By Jonny Lupsha, Wondrium Staff Writer
The iconic Arecibo Observatory telescope in Puerto Rico collapsed, Business Insider reported. Its suspended platform, which weighed 900 tons, fell into the dish portion of the telescope December 1. Radio telescopes capture radio waves for study.
According to Business Insider, one of the most iconic and recognizable radio telescopes in the world—in fact, the second-largest on Earth—has been destroyed. “The Arecibo Observatory’s 1,000-foot-diameter telescope collapsed at about 7:55 a.m. Tuesday [December 1] in Puerto Rico,” the article said. “The telescope’s 900-ton platform, which was suspended 450 feet in the air to send and receive radio waves, crashed into its disk below, pulling down with it the tops of three support towers.
“The collapse was not unexpected: Following two cable breaks in August and November, experts determined that the radio telescope was so structurally unsound that it had to be decommissioned.”
While optical telescopes like those on Mauna Kea in Hawaii reach a maximum length of about 10 meters across, radio telescopes can be 50 times that size. Here’s what they do.
So what exactly do radio telescopes do?
“A radio telescope is a thing that collects radio waves from a certain direction in the sky and focuses it onto a point where a receiver can pick up the signal,” said Dr. Felix J. Lockman, Green Bank Telescope Principal Scientist at the Green Bank Observatory. “The receiver does a number of things, including amplify the signal. The signal is then passed along to systems that detect and measure it.”

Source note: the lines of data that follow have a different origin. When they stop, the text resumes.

-- ==== Sys2Proof/Laws/KeepsWrite.lean ====
section
/-!
SUPPORT. Every operation of Write.lean keeps the queue, the part and the canonical stores (Keeps.lean).
-/

namespace Sys2Proof.Machine

theorem keeps_onSector {s0 : State} {s : State} {a0} {a1} {a2} (h : Keeps s0 s) :
    Keeps s0 (State.onSector s a0 a1 a2) := by
  unfold State.onSector
  repeat' (with_reducible first | exact h | apply keeps_onWrite)

theorem keeps_setItem {s0 : State} {s : State} {a0} {a1} {a2} {a3} (h : Keeps s0 s) :
    Keeps s0 (State.setItem s a0 a1 a2 a3) := by
  unfold State.setItem
  repeat' (with_reducible first | exact h | apply keeps_onTag)

theorem keeps_armRun {s0 : State} {a0} {a1} {s : State} (h : Keeps s0 s) :
    Keeps s0 (State.armRun a0 a1 s) := by
  induction a1 generalizing a0 s with
  | zero =>
    unfold State.armRun
    repeat' with_reducible exact h
  | succ k ih =>
    unfold State.armRun
    repeat' first
      | (with_reducible first | exact h | apply ih | apply keeps_createEntry | apply keeps_onWrite)
      | (refine Keeps.ofSomePair (by with_reducible assumption) ?_) | dsimp only | split

theorem keeps_wantCommit {s0 : State} {s : State} {a0} {a1} (h : Keeps s0 s) :
    Keeps s0 (State.wantCommit s a0 a1) := by
  unfold State.wantCommit
  repeat' (with_reducible first | exact h | apply keeps_onSched)

theorem keeps_stageRecord {s0 : State} {s : State} {a0} {a1} {a2} {a3} {a4} (h : Keeps s0 s) :
    Keeps s0 (State.stageRecord s a0 a1 a2 a3 a4) := by
  unfold State.stageRecord
  repeat' (with_reducible first
    | exact h | apply keeps_showWrite | apply keeps_onWrite | apply keeps_wantCommit | apply Keeps.ite)

theorem keeps_dropFailed {s0 : State} {s : State} {a0} {a1} (h : Keeps s0 s) :
    Keeps s0 (State.dropFailed s a0 a1) := by
  unfold State.dropFailed
  repeat' first | intro _ | (with_reducible first | exact h | assumption | apply keeps_dropSector | apply Keeps.foldl)

theorem keeps_chooseSpare {s0 : State} {s : State} {a0} {a1} (h : Keeps s0 s) :
    Holds inSnd s0 (State.chooseSpare s a0 a1) := by
  unfold State.chooseSpare
  repeat' first
    | (with_reducible first | exact h | apply keeps_callHook | apply keeps_hookOverride | apply Holds.ite)
    | (refine Keeps.ofPair (by with_reducible assumption) ?_) | dsimp only | split | with_reducible apply Holds.pair

theorem keeps_relocOne {s0 : State} {s : State} {a0} {a1} (h : Keeps s0 s) :
    Holds inSnd s0 (State.relocOne s a0 a1) := by
  unfold State.relocOne
  repeat' first
    | (with_reducible first
      | exact h | apply keeps_onWrite | apply keeps_chooseSpare | apply keeps_recordBay | apply keeps_raise
      | apply keeps_stageRecord | apply keeps_showWrite | apply keeps_dropFailed | apply keeps_setItem | apply keeps_createEntry)
    | (refine Keeps.ofPair (by with_reducible assumption) ?_) | (refine Keeps.ofSomePair (by with_reducible assumption) ?_)
    | dsimp only | split | with_reducible apply Holds.pair

theorem keeps_relocAll {s0 : State} {a0} {a1} {s : State} (h : Keeps s0 s) :
    Keeps s0 (State.relocAll a0 a1 s) := by
  induction a1 generalizing a0 s with
  | zero =>
    unfold State.relocAll
    repeat' with_reducible exact h
  | succ k ih =>
    unfold State.relocAll
    repeat' first
      | (with_reducible first
        | exact h | apply ih | apply keeps_relocOne | apply Keeps.ite | apply Keeps.snd)
      | dsimp only | split

theorem keeps_addParity {s0 : State} {s : State} {a0} {a1} {a2} {a3} (h : Keeps s0 s) :
    Keeps s0 (State.addParity s a0 a1 a2 a3) := by
  unfold State.addParity
  repeat' (with_reducible first | exact h | apply keeps_onWrite)

theorem keeps_freeParity {s0 : State} {s : State} {a0} {a1} {a2} (h : Keeps s0 s) :
    Keeps s0 (State.freeParity s a0 a1 a2) := by
  unfold State.freeParity
  repeat' first
    | (with_reducible first
      | exact h | apply keeps_showWrite | apply keeps_caddyServe | apply keeps_freePtr | apply keeps_onWrite)
    | split

theorem keeps_extentDone {s0 : State} {s : State} {a0} {a1} {a2} (h : Keeps s0 s) :
    Keeps s0 (State.extentDone s a0 a1 a2) := by
  unfold State.extentDone
  repeat' first
    | (with_reducible first
      | exact h | apply keeps_onTag | apply keeps_freeParity | apply keeps_markClosed | apply Keeps.ite)
    | split

theorem keeps_sectorDurable {s0 : State} {s : State} {a0} {a1} (h : Keeps s0 s) :
    Keeps s0 (State.sectorDurable s a0 a1) := by
  unfold State.sectorDurable
  repeat' (with_reducible first
    | exact h | apply keeps_stageRecord | apply keeps_advanceEntry | apply keeps_onTag | apply keeps_recordBay
    | apply keeps_showWrite | apply keeps_dropSector | apply keeps_setItem | apply keeps_extentDone | apply Keeps.ite)

theorem keeps_failWrite {s0 : State} {s : State} {a0} {a1} {a2} {a3} (h : Keeps s0 s) :
    Keeps s0 (State.failWrite s a0 a1 a2 a3) := by
  unfold State.failWrite
  repeat' first
    | intro _
    | (with_reducible first
      | exact h | assumption | apply keeps_dropSector | apply keeps_stopTag | apply keeps_setItem | apply Keeps.foldl)

theorem keeps_blankTested {s0 : State} {s : State} {a0} {a1} {a2} (h : Keeps s0 s) :
    Keeps s0 (State.blankTested s a0 a1 a2) := by
  unfold State.blankTested
  repeat' first
    | (with_reducible first
      | exact h | apply keeps_onSector | apply keeps_dropSector | apply keeps_onDisc | apply keeps_onWrite
      | apply keeps_recordBay | apply keeps_count | apply keeps_failWrite | apply Keeps.ite)
    | dsimp only | split

theorem keeps_verifyFail {s0 : State} {s : State} {a0} {a1} {a2} {a3} {a4} (h : Keeps s0 s) :
    Keeps s0 (State.verifyFail s a0 a1 a2 a3 a4) := by
  unfold State.verifyFail
  repeat' (with_reducible first | exact h | apply keeps_queueReloc | apply keeps_recordBay | apply keeps_count)

theorem keeps_replayed {s0 : State} {s : State} {a0} {a1} {a2} (h : Keeps s0 s) :
    Keeps s0 (State.replayed s a0 a1 a2) := by
  unfold State.replayed
  repeat' (with_reducible first | exact h | apply keeps_resolveItem | apply keeps_dropSector)

theorem keeps_verifyGiveUp {s0 : State} {s : State} {a0} {a1} (h : Keeps s0 s) :
    Keeps s0 (State.verifyGiveUp s a0 a1) := by
  unfold State.verifyGiveUp
  repeat' (with_reducible first | exact h | apply keeps_replayed | apply keeps_verifyFail | apply Keeps.ite)

theorem keeps_verifyEnd {s0 : State} {s : State} {a0} {a1} (h : Keeps s0 s) :
    Keeps s0 (State.verifyEnd s a0 a1) := by
  unfold State.verifyEnd
  repeat' first
    | (with_reducible first
      | exact h | apply keeps_replayed | apply keeps_sectorDurable | apply keeps_verifyFail | apply Keeps.ite)
    | dsimp only | split

theorem keeps_verifyStart {s0 : State} {s : State} {a0} {a1} (h : Keeps s0 s) :
    Holds inSnd s0 (State.verifyStart s a0 a1) := by
  unfold State.verifyStart
  repeat' first
    | (with_reducible first
      | exact h | apply keeps_verifyGiveUp | apply keeps_count | apply keeps_onSector | apply Holds.ite)
    | dsimp only | split | with_reducible apply Holds.pair

theorem keeps_execDlCommitAgeTimer {s0 : State} {a0} {s : State} (h : Keeps s0 s) :
    Holds inNext s0 (execDlCommitAgeTimer a0 s) := by
  unfold execDlCommitAgeTimer
  repeat' first
    | intro _
    | (with_reducible first
      | exact h | assumption | apply keeps_onBay | apply keeps_wantCommit | apply Keeps.ite)

theorem keeps_execDlCommitRequest {s0 : State} {a0} {s : State} (h : Keeps s0 s) :
    Holds inNext s0 (execDlCommitRequest a0 s) := by
  unfold execDlCommitRequest
  repeat' first
    | intro _
    | (with_reducible first
      | exact h | assumption | apply keeps_onBay | apply keeps_raise | apply keeps_wantCommit | apply keeps_onDisc
      | apply Keeps.ite)

theorem keeps_commitEnds {s0 : State} {s : State} {a0} (h : Keeps s0 s) :
    Keeps s0 (State.commitEnds s a0) := by
  unfold State.commitEnds
  repeat' (with_reducible first | exact h | apply keeps_onSched | apply keeps_onWrite | apply keeps_zero)

theorem keeps_commitDone {s0 : State} {s : State} {a0} {a1} {a2} (h : Keeps s0 s) :
    Keeps s0 (State.commitDone s a0 a1 a2) := by
  unfold State.commitDone
  repeat' first
    | intro _
    | (with_reducible first
      | exact h | assumption | apply keeps_onDisc | apply keeps_advanceEntry | apply keeps_showWrite | apply keeps_onWrite
      | apply keeps_caddyRequest | apply keeps_commitEnds | apply keeps_recordBay | apply Keeps.ite | apply Keeps.foldl)

theorem keeps_failRun {s0 : State} {s : State} {a0} {a1} (h : Keeps s0 s) :
    Keeps s0 (State.failRun s a0 a1) := by
  unfold State.failRun
  repeat' first
    | intro _
    | (with_reducible first
      | exact h | assumption | apply keeps_failWrite | apply keeps_onWrite | apply keeps_setItem | apply Keeps.foldl)

theorem keeps_commitFail {s0 : State} {s : State} {a0} {a1} (h : Keeps s0 s) :
    Keeps s0 (State.commitFail s a0 a1) := by
  unfold State.commitFail
  repeat' (with_reducible first
    | exact h | apply keeps_recordBay | apply keeps_raise | apply keeps_commitEnds | apply keeps_showWrite | apply keeps_failRun
    | apply keeps_onDisc)

end Sys2Proof.Machine
end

A radio telescope features a wire called a probe that carries electricity. The probe, usually made of a metal-like copper or aluminum, gets its name because it probes the electric field for radio waves. Dr. Lockman said that electric current is just an organized motion of the electrons swimming around on the surfaces of metal, such as probes. When those electrons are put in motion by being pushed by an electromagnetic wave, the wire becomes an antenna.
“An antenna is a device that intercepts an electromagnetic wave in free space and turns it into an electric current in a wire,” he said. “The antenna for the radio in your car does the same thing: It catches incoming radio waves and turns them into a current in a wire.”

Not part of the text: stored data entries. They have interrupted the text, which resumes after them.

/-- Bay reset restarts training; a withdrawal is taken in EMPTY to RECOVERY. BAY_CTL.RESET in LINKING, BRINGUP or FAULT leaves the bay in training step 1 with UP = 0. A withdrawal outside EMPTY to RECOVERY, or in CURFEW, only sets WD_REJ. An accepted withdrawal with a command in flight leaves the bay in DRAINING with WITHDRAW set and its sequencer told. When the drain time ends in DRAINING with no disc mounted and no gate run, the bay's power domain is OFF. (R77, R86, R589) -/
def Obligations.BayHostResetAndWithdrawal : Prop :=
  ∀ (n : Nat) (s : State), n < s.variant.bays → 
    (s.bayState n = BS.LINKING ∨ s.bayState n = BS.BRINGUP ∨ s.bayState n = BS.FAULT → 
      Does (.bayHostReset n) s fun t => t.get (R.LINK_STAT.UP n) = 0 ∧ t.get (R.LINK_STAT.BLOCK_LOCK n) = 0 ∧
        (t.bay n).link.phase = .resetHold ∧ (t.bay n).link.rstHigh = false) ∧
    (s.bayState n < BS.EMPTY ∨ BS.RECOVERY < s.bayState n ∨ s.mode = 4 → 
      Does (.linkWithdraw n) s fun t => t = s.raise (R.LINK_STAT.WD_REJ n)) ∧
    (s.bayState n = BS.READY → s.mode = 1 → (s.bay n).cal = {} → (s.bay n).sched.seg = none → (s.bay n).waiting = [] → (s.bay n).tags ≠ [] → 
      Does (.linkWithdraw n) s fun t => t.bayState n = BS.DRAINING ∧ t.get (R.STATE.PREV n) = BS.READY ∧
        t.get (R.LINK_CTL.WITHDRAW n) = 1 ∧ (t.bay n).intr = true ∧ (t.bay n).attn = true) ∧
    (s.bayState n = BS.DRAINING → (s.bay n).mounted = false → (s.bay n).writing.gate = none → 
      Does (.drainTimeout n) s fun t => t.get (R.PWR_STAT.STATE n) = 0 ∧ t.get (R.PWR_REQ.REQ n) = 0 ∧ t.get (R.PWR_STAT.RDY n) = 0)

/-- Front-end access, STATUS, ALERT and laser-off. An FE_ACC.GO with the link up sends the access and shows GO; without a link it sets ERR at once and changes nothing else; a response gives FE_DATA and clears GO; 100 us without one clear GO and set ERR. A good STATUS frame gives the temperature and its VALID, the laser-off latch and the alert bits; a good ALERT frame whose one bit is DS_CRC_BURST joins FE_ALERT; the alert pin's timeout asks for the bits from STATUS; an expired temperature is no longer VALID; LOFF blocks go to every bay while any CURFEW cause holds. (R68, R80, R81, R82, R84) -/
def Obligations.FrontEndAccessAndStatus : Prop :=
  ∀ (n : Nat) (s : State), n < s.variant.bays → 
    (s.on (R.FE_ACC.GO n) = false → s.on (R.LINK_STAT.UP n) = true → s.on (R.FE_ACC.WRITE n) = false → 
      Does (.feAccessGo n) s fun t => t.get (R.FE_ACC.GO n) = 1 ∧ (t.bay n).link.cfg = .hostAccess ∧
        Leaves s t [R.FE_ACC.GO n] [n]) ∧
    (s.on (R.FE_ACC.GO n) = false → s.on (R.LINK_STAT.UP n) = false → 
      Does (.feAccessGo n) s fun t => t = s.raise (R.FE_ACC.ERR n)) ∧
    (∀ (f : UpFrame), (s.bay n).link.phase = .up → (s.bay n).link.cfg = .hostAccess → frameGood 0x07 f = true → 
      Does (.cfgRspReceive n f) s fun t =>
        t.get (R.FE_DATA.DATA n) = bitsAt ((f.data.getD 0 0).toNat) 16 32 ∧ t.get (R.FE_ACC.GO n) = 0 ∧ (t.bay n).link.cfg = .none ∧
        Leaves s t [R.FE_DATA.DATA n, R.FE_ACC.GO n, R.LINK_ERR.SEQ_GAP n] [n]) ∧
    (s.on (R.FE_ACC.GO n) = true → 
      Does (.feAccessTimeout n) s fun t => t.get (R.FE_ACC.GO n) = 0 ∧ t.get (R.FE_ACC.ERR n) = 1 ∧ (t.bay n).link.cfg = .none ∧
        Leaves s t [R.FE_ACC.GO n, R.FE_ACC.ERR n] [n]) ∧
    (∀ (f : UpFrame), s.on (R.LINK_STAT.UP n) = true → frameGood 0x05 f = true → (s.bay n).link.alertRead = false → 
      Does (.statusFrameReceive n f) s fun t =>
        t.get (R.FE_TEMP.VALID n) = 1 ∧ t.get (R.FE_TEMP.TEMP n) = UpFrame16 f 0 ∧ t.get (R.LINK_STAT.LOFF n) = UpFrame16 f 3 % 2 ∧
        (t.bay n).link.alerts = UpFrame16 f 2 % 4096 ∧
        Leaves s t [R.FE_TEMP.VALID n, R.FE_TEMP.TEMP n, R.LINK_STAT.LOFF n, R.LINK_ERR.SEQ_GAP n] [n]) ∧
    (∀ (f : UpFrame), s.on (R.LINK_STAT.UP n) = true → frameGood 0x06 f = true → f.arg % 4096 = 0x400 → 
      Does (.alertFrameReceive n f) s fun t =>
        t.get (R.FE_ALERT.ALERT n) = (s.get (R.FE_ALERT.ALERT n) ||| 0x400) % 2 ^ (R.FE_ALERT.ALERT n).width ∧
        (t.bay n).link.alerts = ((s.bay n).link.alerts ||| 0x400) ∧ LeavesRec s t [R.FE_ALERT.ALERT n, R.LINK_ERR.SEQ_GAP n] [n]) ∧
    (s.on (R.LINK_STAT.UP n) = true → 
      Does (.alertPinTimeout n) s fun t => (t.bay n).link.alertRead = true ∧ Leaves s t [] [n]) ∧
    (Does (.feTempValidExpire n) s fun t => t = s.zero (R.FE_TEMP.VALID n)) ∧
    (s.on R.CURFEW_CAUSE.CAUSE = true → 
      Does .loffRepeat s fun t => t.out.length = s.out.length + s.variant.bays ∧ Leaves s t [] [])

/-- A mode command to a stepper at rest takes its mode. For a stepper of a present bay that stands, as the serving sequencer gives the command: HOLD leaves mode HOLD, FOLLOW mode FOLLOW, OFF mode OFF with HOMED and GO clear, HOME mode HOME on its way inward, PARK of a homed stepper mode PARK, and GO of a homed stepper to another place within its limits mode MOVE with GO set, ARRIVED clear and a planned move. GO of a stepper that is not homed, and any of the host's commands where the bay's state and mode do not allow it, only set WR_REJ. (R207, R208, R213, R214) -/
def Obligations.StepperModeCommands : Prop :=
  ∀ (n : Nat) (sa : Bool) (s : State), n < s.variant.bays → 
    (s.stepper sa n = {} → (s.bay n).enc.stalled = false → 
      Does (.stepperHold n sa false) s fun t => t.get (fMode sa n) = 1 ∧ t.get (fGo sa n) = 0) ∧
    (s.stepper sa n = {} → (s.bay n).enc.stalled = false → s.get (fMode sa n) = 1 → 
      Does (.stepperFollow n sa false) s fun t => t.get (fMode sa n) = 3 ∧ t.get (fGo sa n) = 0) ∧
    (s.stepper sa n = {} → (s.bay n).enc.stalled = false → 
      Does (.stepperOff n sa false) s fun t => t.get (fMode sa n) = 0 ∧ t.get (fHomed sa n) = 0 ∧ t.get (fGo sa n) = 0) ∧
    (s.stepper sa n = {} → (s.bay n).enc.stalled = false → 
      Does (.stepperHome n sa false) s fun t => t.get (fMode sa n) = 4 ∧ t.get (fGo sa n) = 0 ∧ (t.stepper sa n).home = .inward ∧ (t.stepper sa n).plan.isSome = true) ∧
    (s.stepper sa n = {} → (s.bay n).enc.stalled = false → s.on (fHomed sa n) = true → s.stepSettle sa n ≠ 0 → 
      Does (.stepperPark n sa) s fun t => t.get (fMode sa n) = 5 ∧ t.get (fGo sa n) = 0 ∧ t.get (fArrived sa n) = 0) ∧
    (s.stepper sa n = {} → (s.bay n).enc.stalled = false → s.on (fHomed sa n) = true → s.get (fMode sa n) = 1 → s.stepMin sa n ≤ posValue sa (s.get (fPos sa n)) → posValue sa (s.get (fPos sa n)) ≤ s.stepMax sa n → (planMove (s.on (fProf sa n)) (s.stepVmax sa n) (s.stepAcc sa n) (s.stepJerk sa n) 0 (65536 * posValue sa (s.get (fPos sa n)))).total ≠ 0 → 
      Does (.stepperGo n sa false) s fun t => t.get (fMode sa n) = 2 ∧ t.get (fGo sa n) = 1 ∧ t.get (fArrived sa n) = 0 ∧ (t.stepper sa n).plan.isSome = true) ∧
    (s.on (fHomed sa n) = false → Does (.stepperGo n sa false) s fun t => t = s.raise (R.STEP_STAT.WR_REJ n)) ∧
    (s.stepHostOk n = false → Does (.stepperGo n sa true) s fun t => t = s.raise (R.STEP_STAT.WR_REJ n)) ∧
    (s.stepHostOk n = false → Does (.stepperHold n sa true) s fun t => t = s.raise (R.STEP_STAT.WR_REJ n))

/-- Planner ticks, the ends of moves and the encoder. With no acquisition, layer jump or parking that waits for the move: once SETTLE has passed the stepper has ARRIVED, GO is clear and it holds; the first homing hold ends in the outward motion; a planner tick of a bay whose steppers stand shows their positions and uses up the samples of slot 4's mean; the end of a stall wait clears it; clearing an encoder fault starts decoding afresh; a good ENCODER frame without a fault gives the decoded count, and a corrupt one counts in CRC_UP. (R209, R212, R213, R217, R218) -/
def Obligations.StepperMotionEvents : Prop :=
  ∀ (n : Nat) (s : State), n < s.variant.bays → 
    (∀ (sa : Bool), (s.bay n).focus = {} → s.bayState n ≠ BS.PARKING → (s.stepper sa n).settling = true → (s.stepper sa n).toFollow = false → 
      Does (.stepperArrived n sa) s fun t => t.get (fArrived sa n) = 1 ∧ t.get (fGo sa n) = 0 ∧ t.get (fMode sa n) = 1 ∧ (t.stepper sa n).settling = false ∧ Leaves s t [fArrived sa n, fGo sa n, fMode sa n] [n]) ∧
    (∀ (sa : Bool), (s.bay n).focus = {} → s.bayState n ≠ BS.PARKING → (s.stepper sa n).home = .holdIn → 
      Does (.homeHoldEnd n sa) s fun t => (t.stepper sa n).home = .outward ∧ (t.stepper sa n).plan.isSome = true ∧ Leaves s t [] [n]) ∧
    ((s.bay n).focus = {} → s.bayState n ≠ BS.PARKING → (s.bay n).sled = {} → (s.bay n).sa = {} → s.get (R.STEP_CTL.SLED_MODE n) = 1 → s.get (R.STEP_CTL.SA_MODE n) = 1 → 
      Does (.plannerTick n) s fun t => t.get (R.SLED_POS.CMD n) = 0 ∧ t.get (R.SA_POS.CMD n) = 0 ∧ (t.bay n).servo.numU = 0 ∧ (t.bay n).servo.sumU = 0) ∧
    ((s.bay n).enc.stalled = true → (s.bay n).sled.resume = .none → 
      Does (.stallResync n) s fun t => (t.bay n).enc.stalled = false ∧ (t.bay n).enc.devRun = 0) ∧
    (s.on (R.STEP_STAT.ENC_FAULT n) = true → 
      Does (.encFaultClear n) s fun t => t.get (R.STEP_STAT.ENC_FAULT n) = 0 ∧ (t.bay n).enc.last = none ∧ (t.bay n).enc.illegal = [] ∧ Leaves s t [R.STEP_STAT.ENC_FAULT n, R.ENC_POS.COUNT n] [n]) ∧
    (∀ (f : UpFrame) (r : EncRun), s.on (R.STEP_STAT.ENC_FAULT n) = false → s.on (R.STEP_STAT.SLED_HOMED n) = false → (s.bay n).sled.home = .off → frameGood 0x04 f = true → r = encFrame (s.on (R.STEP_CTL.ENC_DIR n)) f ⟨(s.bay n).enc.last, s.getS (R.ENC_POS.COUNT n), (s.bay n).enc.illegal, 0, (s.bay n).enc.still, false⟩ → r.fault = false → r.fresh = 0 → 
      Does (.encoderFrameReceive n f) s fun t => t.get (R.ENC_POS.COUNT n) = ofInt (R.ENC_POS.COUNT n).width (clampInt (-524288) 524287 r.count) ∧
        (t.bay n).enc.last = r.last ∧ (t.bay n).enc.still = r.still) ∧
    (∀ (f : UpFrame), frameGood 0x04 f = false → 
      Does (.encoderFrameReceive n f) s fun t => t.get (R.LINK_ERR.CRC_UP n) = satAdd (R.LINK_ERR.CRC_UP n).width (s.get (R.LINK_ERR.CRC_UP n)) 1 ∧ Leaves s t [R.LINK_ERR.CRC_UP n] [n]) ∧
    (s.get (R.SPIN_STAT.PHASE n) = 6 → s.bayState n ≠ BS.PARKING → 
      Does (.coastStoppedTimeout n) s fun t => t.get (R.SPIN_STAT.STOPPED n) = 1 ∧ t.get (R.SPIN_STAT.PHASE n) = 0 ∧ Leaves s t [R.SPIN_STAT.STOPPED n, R.SPIN_STAT.PHASE n] [])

Finally, the purpose of a radio telescope dish is to capture as much radio energy as possible and focus it onto the probe.
Is There Anybody Out There?
Incoming radio waves reach the dish and, due to the dish’s shape, are bounced back up at an inward angle to a point above the dish’s center. This point is called the primary focal point or the prime focus. Radio telescopes either have a receiver at the prime focus or another reflective surface—called a subreflector—that bounces the radio signals back down toward the center of the dish itself where a feed horn sits and carries the signal to the receiver.
“The first thing we do is amplify it,” Dr. Lockman said. “We feed the signal into a device that makes it stronger by many times, [maybe] a thousand times, so that it turns from a celestial whisper into something that we can measure.”
The next step is for radio astronomers to change the frequency of the signal while preserving all the information that the signal contains. This, Dr. Lockman said, is a process called heterodyning, or mixing, which is done in case the listener wants to measure a celestial signal over very fine frequency intervals.
“If you own a radio, you will see that it covers a number of bands: AM, FM, maybe others,” he said. “That means that the radio signals are coming through the air at frequencies like, say, 106.3 megahertz—that’s in the FM band—or 1370 kilohertz in the AM band. Our radio uses heterodyning to mix those signals down into the audio range—kilohertz—where our ears work.
“The speakers in our radios don’t know the frequency of the radio station, because by the time the radio signal gets to the speakers, it’s been mixed down to audio.”
The search for celestial radio signals will have to continue on without Arecibo Observatory.
Dr. Felix J. Lockman contributed to this article. Dr. Lockman is the Green Bank Telescope Principal Scientist at the Green Bank Observatory, a facility of the National Science Foundation. He did his undergraduate work at Drexel University and received his PhD from the University of Massachusetts Amherst.